[Collected data entries]
* * *
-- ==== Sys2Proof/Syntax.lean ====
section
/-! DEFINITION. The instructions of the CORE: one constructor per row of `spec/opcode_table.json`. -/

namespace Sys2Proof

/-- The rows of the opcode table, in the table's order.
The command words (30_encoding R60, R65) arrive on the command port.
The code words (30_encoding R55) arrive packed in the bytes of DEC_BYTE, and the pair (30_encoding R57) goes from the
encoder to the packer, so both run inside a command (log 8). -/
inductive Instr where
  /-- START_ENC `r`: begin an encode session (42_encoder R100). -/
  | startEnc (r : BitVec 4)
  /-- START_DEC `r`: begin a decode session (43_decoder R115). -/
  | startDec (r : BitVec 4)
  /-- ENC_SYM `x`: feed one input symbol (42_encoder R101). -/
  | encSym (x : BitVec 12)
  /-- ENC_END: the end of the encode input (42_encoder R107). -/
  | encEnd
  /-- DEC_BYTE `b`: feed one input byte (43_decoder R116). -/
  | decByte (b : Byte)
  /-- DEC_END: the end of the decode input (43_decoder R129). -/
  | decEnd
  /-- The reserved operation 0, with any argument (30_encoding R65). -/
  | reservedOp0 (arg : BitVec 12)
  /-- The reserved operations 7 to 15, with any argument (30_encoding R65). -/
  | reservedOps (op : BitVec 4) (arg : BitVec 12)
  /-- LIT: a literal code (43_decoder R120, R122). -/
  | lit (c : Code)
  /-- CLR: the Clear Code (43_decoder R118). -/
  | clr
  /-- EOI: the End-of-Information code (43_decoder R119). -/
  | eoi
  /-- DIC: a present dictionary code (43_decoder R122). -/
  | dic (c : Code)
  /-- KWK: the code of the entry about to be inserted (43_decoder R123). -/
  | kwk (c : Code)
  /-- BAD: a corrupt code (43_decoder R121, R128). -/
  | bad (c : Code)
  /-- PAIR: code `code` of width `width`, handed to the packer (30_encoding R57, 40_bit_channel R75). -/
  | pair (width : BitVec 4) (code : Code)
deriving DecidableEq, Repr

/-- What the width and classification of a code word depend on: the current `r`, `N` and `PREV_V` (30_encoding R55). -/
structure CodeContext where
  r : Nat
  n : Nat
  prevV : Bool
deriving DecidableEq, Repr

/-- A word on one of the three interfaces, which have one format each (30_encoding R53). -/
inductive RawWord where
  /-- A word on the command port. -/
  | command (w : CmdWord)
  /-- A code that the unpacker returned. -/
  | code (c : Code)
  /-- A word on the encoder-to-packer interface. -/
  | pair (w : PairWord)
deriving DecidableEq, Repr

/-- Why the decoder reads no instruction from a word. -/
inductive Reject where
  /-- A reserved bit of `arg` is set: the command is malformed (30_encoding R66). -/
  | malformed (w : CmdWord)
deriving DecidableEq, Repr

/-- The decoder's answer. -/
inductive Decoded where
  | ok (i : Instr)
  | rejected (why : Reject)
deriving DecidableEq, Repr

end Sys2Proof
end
* * *
> WHAT IS EXPECTED
Return the lines beginning at the one that contains "command (w : CmdWord)" and continuing through the last line of the data, exactly as they stand and without any others.

> EXERCISE RESPONSE
  | command (w : CmdWord)
  /-- A code that the unpacker returned. -/
  | code (c : Code)
  /-- A word on the encoder-to-packer interface. -/
  | pair (w : PairWord)
deriving DecidableEq, Repr

/-- Why the decoder reads no instruction from a word. -/
inductive Reject where
  /-- A reserved bit of `arg` is set: the command is malformed (30_encoding R66). -/
  | malformed (w : CmdWord)
deriving DecidableEq, Repr

/-- The decoder's answer. -/
inductive Decoded where
  | ok (i : Instr)
  | rejected (why : Reject)
deriving DecidableEq, Repr

end Sys2Proof
end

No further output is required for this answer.